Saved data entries
◇ ◇ ◇ ◇

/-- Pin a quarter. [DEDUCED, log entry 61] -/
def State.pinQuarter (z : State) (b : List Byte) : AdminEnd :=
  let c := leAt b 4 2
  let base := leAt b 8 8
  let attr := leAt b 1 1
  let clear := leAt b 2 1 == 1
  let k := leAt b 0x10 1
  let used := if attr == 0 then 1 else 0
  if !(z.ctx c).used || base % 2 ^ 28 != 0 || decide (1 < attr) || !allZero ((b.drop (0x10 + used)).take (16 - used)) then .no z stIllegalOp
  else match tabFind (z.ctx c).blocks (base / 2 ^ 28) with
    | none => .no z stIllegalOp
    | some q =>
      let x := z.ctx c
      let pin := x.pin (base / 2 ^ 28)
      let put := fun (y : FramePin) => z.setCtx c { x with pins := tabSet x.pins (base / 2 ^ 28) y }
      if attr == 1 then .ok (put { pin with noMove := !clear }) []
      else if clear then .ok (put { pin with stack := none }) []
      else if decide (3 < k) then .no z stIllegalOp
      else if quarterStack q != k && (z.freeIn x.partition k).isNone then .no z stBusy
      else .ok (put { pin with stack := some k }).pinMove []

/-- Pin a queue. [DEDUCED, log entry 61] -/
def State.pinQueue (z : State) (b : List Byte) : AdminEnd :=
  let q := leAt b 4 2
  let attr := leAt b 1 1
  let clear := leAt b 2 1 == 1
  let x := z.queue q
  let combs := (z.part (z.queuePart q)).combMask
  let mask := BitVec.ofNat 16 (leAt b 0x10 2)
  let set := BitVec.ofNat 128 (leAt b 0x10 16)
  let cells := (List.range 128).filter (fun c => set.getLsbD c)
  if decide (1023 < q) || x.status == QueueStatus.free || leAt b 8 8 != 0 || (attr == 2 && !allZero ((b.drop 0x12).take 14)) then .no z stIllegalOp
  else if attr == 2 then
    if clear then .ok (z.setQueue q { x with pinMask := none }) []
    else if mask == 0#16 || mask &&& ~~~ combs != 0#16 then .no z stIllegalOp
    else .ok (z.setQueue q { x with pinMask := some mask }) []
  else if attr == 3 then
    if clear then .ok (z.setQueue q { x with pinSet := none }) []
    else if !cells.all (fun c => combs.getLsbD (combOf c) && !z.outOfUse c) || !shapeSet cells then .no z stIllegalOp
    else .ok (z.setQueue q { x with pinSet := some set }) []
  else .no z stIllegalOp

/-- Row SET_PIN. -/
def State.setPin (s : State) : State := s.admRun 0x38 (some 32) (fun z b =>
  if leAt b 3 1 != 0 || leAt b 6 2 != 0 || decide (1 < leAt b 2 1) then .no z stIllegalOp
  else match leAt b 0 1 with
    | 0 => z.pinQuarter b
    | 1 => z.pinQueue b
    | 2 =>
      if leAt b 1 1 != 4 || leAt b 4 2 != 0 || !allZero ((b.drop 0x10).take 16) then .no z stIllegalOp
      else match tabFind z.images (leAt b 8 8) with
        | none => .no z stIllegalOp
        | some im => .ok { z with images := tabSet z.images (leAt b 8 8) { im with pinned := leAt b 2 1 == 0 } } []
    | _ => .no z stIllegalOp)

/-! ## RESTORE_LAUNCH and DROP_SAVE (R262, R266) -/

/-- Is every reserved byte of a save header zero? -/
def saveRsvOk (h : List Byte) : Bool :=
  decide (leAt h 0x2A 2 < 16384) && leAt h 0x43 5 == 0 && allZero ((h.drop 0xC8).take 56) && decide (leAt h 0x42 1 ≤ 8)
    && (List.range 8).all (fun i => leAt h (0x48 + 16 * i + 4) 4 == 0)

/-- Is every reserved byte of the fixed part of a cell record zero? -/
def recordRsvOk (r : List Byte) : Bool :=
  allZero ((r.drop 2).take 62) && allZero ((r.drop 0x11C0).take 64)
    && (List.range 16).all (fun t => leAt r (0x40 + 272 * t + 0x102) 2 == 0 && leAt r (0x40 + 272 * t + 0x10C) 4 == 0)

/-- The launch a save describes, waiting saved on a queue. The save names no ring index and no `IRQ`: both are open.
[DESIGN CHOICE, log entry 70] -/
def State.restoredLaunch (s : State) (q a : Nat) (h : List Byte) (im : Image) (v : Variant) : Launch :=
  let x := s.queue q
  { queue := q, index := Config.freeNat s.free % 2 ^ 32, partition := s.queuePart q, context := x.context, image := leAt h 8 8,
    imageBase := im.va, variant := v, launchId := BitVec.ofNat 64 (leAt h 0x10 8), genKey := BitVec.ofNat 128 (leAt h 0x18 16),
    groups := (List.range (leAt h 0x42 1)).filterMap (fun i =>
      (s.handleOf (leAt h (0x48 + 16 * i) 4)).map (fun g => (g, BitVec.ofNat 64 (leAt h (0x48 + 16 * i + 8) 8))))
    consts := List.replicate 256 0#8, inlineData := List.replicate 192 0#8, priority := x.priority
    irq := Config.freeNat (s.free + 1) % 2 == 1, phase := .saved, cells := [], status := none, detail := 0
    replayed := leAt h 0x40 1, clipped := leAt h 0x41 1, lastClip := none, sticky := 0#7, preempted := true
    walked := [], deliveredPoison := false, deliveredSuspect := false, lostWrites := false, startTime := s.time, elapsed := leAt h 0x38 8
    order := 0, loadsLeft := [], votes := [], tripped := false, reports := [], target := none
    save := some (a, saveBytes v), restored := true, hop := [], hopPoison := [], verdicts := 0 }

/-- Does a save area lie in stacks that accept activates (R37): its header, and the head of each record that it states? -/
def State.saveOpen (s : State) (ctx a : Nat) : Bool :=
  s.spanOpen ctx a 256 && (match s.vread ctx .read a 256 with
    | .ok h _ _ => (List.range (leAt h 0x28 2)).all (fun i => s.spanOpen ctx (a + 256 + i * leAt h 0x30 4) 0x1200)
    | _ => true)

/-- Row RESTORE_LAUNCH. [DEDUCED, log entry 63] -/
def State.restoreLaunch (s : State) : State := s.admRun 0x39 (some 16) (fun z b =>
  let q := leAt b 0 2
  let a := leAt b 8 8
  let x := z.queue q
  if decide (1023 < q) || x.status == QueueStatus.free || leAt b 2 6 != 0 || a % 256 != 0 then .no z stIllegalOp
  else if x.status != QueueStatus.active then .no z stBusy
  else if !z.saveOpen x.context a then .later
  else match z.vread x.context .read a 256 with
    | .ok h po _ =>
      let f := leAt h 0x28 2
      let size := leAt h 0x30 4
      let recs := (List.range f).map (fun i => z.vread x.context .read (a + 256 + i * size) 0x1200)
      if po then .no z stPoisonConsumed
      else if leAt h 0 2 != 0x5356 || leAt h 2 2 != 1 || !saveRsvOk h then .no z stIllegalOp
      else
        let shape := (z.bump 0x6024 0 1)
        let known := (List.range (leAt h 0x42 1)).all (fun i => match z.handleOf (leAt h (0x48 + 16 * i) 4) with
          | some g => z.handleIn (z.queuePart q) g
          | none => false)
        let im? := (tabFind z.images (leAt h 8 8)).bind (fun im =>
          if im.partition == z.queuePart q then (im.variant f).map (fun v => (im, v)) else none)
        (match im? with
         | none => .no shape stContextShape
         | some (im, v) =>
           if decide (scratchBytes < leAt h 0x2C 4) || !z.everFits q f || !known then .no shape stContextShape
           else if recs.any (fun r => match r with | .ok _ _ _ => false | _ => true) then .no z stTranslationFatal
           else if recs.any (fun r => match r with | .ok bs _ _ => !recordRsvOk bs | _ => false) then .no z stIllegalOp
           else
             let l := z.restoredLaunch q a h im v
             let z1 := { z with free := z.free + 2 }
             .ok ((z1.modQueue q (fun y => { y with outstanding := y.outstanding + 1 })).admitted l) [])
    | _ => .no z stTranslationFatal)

◇ ◇ ◇ ◇

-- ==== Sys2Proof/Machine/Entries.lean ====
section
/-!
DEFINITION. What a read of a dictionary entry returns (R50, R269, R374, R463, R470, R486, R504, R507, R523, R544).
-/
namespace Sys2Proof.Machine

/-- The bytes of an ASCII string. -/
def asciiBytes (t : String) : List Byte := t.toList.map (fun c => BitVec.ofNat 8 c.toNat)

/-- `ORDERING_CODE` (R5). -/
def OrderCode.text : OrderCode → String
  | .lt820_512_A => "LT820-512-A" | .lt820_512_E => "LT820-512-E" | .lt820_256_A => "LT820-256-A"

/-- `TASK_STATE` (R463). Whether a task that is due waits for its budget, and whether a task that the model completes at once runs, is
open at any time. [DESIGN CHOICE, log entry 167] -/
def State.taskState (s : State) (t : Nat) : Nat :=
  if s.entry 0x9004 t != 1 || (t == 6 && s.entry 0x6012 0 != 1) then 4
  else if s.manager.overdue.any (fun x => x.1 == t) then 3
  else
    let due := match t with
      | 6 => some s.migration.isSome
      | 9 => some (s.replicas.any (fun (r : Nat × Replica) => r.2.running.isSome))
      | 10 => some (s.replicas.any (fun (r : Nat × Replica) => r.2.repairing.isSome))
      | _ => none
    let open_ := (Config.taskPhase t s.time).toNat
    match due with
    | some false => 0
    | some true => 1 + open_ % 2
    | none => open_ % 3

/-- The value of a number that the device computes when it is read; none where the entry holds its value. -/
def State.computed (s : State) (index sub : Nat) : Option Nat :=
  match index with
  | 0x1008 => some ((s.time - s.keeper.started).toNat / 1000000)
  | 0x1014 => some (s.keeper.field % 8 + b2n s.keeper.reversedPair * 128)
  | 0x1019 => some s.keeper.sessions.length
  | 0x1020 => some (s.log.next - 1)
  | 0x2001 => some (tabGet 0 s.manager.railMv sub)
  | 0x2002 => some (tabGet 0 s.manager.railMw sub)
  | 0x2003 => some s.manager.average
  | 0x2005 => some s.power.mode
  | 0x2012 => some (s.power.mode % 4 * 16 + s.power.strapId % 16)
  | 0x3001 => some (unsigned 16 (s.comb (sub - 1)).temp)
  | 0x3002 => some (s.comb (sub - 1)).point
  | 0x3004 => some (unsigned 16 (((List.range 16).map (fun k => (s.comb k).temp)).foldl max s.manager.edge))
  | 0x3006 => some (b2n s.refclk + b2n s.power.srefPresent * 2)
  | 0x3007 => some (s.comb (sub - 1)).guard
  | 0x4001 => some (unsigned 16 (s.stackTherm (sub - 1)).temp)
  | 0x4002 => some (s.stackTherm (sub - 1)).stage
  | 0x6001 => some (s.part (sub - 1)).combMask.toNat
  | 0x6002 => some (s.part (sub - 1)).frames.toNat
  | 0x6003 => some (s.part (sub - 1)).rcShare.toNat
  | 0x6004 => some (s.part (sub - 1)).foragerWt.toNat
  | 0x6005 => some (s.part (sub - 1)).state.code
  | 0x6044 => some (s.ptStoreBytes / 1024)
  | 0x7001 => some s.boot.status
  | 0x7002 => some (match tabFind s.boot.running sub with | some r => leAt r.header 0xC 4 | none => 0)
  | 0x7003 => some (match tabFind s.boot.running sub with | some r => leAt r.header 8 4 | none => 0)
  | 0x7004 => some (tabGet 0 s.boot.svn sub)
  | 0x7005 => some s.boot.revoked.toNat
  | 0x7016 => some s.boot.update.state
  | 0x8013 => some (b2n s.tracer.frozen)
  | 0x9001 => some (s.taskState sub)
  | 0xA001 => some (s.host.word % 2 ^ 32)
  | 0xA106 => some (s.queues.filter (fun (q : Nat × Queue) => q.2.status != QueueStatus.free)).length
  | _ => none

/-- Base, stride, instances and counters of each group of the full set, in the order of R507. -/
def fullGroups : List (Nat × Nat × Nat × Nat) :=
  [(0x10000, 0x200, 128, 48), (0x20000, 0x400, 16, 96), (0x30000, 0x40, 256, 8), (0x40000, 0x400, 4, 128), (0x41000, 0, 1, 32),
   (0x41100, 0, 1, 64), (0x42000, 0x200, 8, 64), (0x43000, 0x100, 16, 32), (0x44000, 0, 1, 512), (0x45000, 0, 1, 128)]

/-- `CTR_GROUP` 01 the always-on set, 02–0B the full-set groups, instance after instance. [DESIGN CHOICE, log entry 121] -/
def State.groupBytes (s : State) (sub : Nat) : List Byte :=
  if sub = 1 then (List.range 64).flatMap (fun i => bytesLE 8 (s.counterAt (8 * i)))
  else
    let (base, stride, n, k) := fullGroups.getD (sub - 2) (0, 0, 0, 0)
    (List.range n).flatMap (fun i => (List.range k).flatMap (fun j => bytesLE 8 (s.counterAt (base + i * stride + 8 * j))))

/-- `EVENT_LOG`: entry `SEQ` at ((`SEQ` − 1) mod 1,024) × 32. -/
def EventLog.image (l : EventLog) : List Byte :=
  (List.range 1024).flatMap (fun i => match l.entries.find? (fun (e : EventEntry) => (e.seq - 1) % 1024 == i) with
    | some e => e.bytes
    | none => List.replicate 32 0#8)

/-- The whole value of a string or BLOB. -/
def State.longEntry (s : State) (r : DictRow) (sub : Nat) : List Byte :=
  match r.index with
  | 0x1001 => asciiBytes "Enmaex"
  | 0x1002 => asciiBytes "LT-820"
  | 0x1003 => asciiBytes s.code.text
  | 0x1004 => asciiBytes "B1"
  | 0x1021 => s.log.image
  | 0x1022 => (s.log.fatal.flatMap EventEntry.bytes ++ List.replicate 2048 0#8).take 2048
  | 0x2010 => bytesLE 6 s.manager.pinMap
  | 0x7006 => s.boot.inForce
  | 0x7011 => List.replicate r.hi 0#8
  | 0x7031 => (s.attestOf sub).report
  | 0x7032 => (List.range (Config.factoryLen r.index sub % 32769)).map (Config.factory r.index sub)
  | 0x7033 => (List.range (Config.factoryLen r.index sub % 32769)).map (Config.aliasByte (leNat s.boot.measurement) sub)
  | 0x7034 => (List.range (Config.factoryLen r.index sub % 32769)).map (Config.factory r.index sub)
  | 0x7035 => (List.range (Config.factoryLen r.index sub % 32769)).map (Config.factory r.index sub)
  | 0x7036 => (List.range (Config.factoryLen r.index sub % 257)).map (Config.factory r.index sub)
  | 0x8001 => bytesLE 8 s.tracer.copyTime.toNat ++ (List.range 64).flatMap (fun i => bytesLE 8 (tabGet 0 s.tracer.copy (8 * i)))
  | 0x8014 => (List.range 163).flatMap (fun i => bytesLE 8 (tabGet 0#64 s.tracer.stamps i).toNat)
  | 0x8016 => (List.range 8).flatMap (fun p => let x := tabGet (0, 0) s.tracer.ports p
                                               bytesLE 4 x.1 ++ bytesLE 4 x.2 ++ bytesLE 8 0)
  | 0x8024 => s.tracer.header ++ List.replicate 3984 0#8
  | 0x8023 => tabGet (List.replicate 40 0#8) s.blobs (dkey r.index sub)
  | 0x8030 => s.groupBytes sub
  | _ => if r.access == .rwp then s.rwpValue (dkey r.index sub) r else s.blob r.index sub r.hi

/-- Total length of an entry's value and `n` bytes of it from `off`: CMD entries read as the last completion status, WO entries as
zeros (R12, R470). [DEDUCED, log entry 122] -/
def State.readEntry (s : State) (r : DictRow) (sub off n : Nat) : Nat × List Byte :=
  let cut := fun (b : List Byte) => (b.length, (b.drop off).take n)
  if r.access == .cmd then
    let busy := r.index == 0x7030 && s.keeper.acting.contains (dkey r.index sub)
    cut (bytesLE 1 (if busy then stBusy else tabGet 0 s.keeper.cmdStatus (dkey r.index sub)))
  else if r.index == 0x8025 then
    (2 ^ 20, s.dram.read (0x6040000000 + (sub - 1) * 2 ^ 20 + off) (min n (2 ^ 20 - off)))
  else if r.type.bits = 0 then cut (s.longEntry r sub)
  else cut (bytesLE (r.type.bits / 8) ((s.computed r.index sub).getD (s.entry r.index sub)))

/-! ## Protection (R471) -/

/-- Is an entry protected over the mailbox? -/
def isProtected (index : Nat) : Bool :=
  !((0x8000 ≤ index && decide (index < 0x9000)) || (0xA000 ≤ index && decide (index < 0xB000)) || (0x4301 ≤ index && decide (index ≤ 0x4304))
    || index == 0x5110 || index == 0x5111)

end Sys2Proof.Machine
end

◇ ◇ ◇ ◇

* _TASK PROMPT_:
The expected answer is every line in the data above that carries the string "images".

* _ANSWER BOX_:
      else match tabFind z.images (leAt b 8 8) with
        | some im => .ok { z with images := tabSet z.images (leAt b 8 8) { im with pinned := leAt b 2 1 == 0 } } []
        let im? := (tabFind z.images (leAt h 8 8)).bind (fun im =>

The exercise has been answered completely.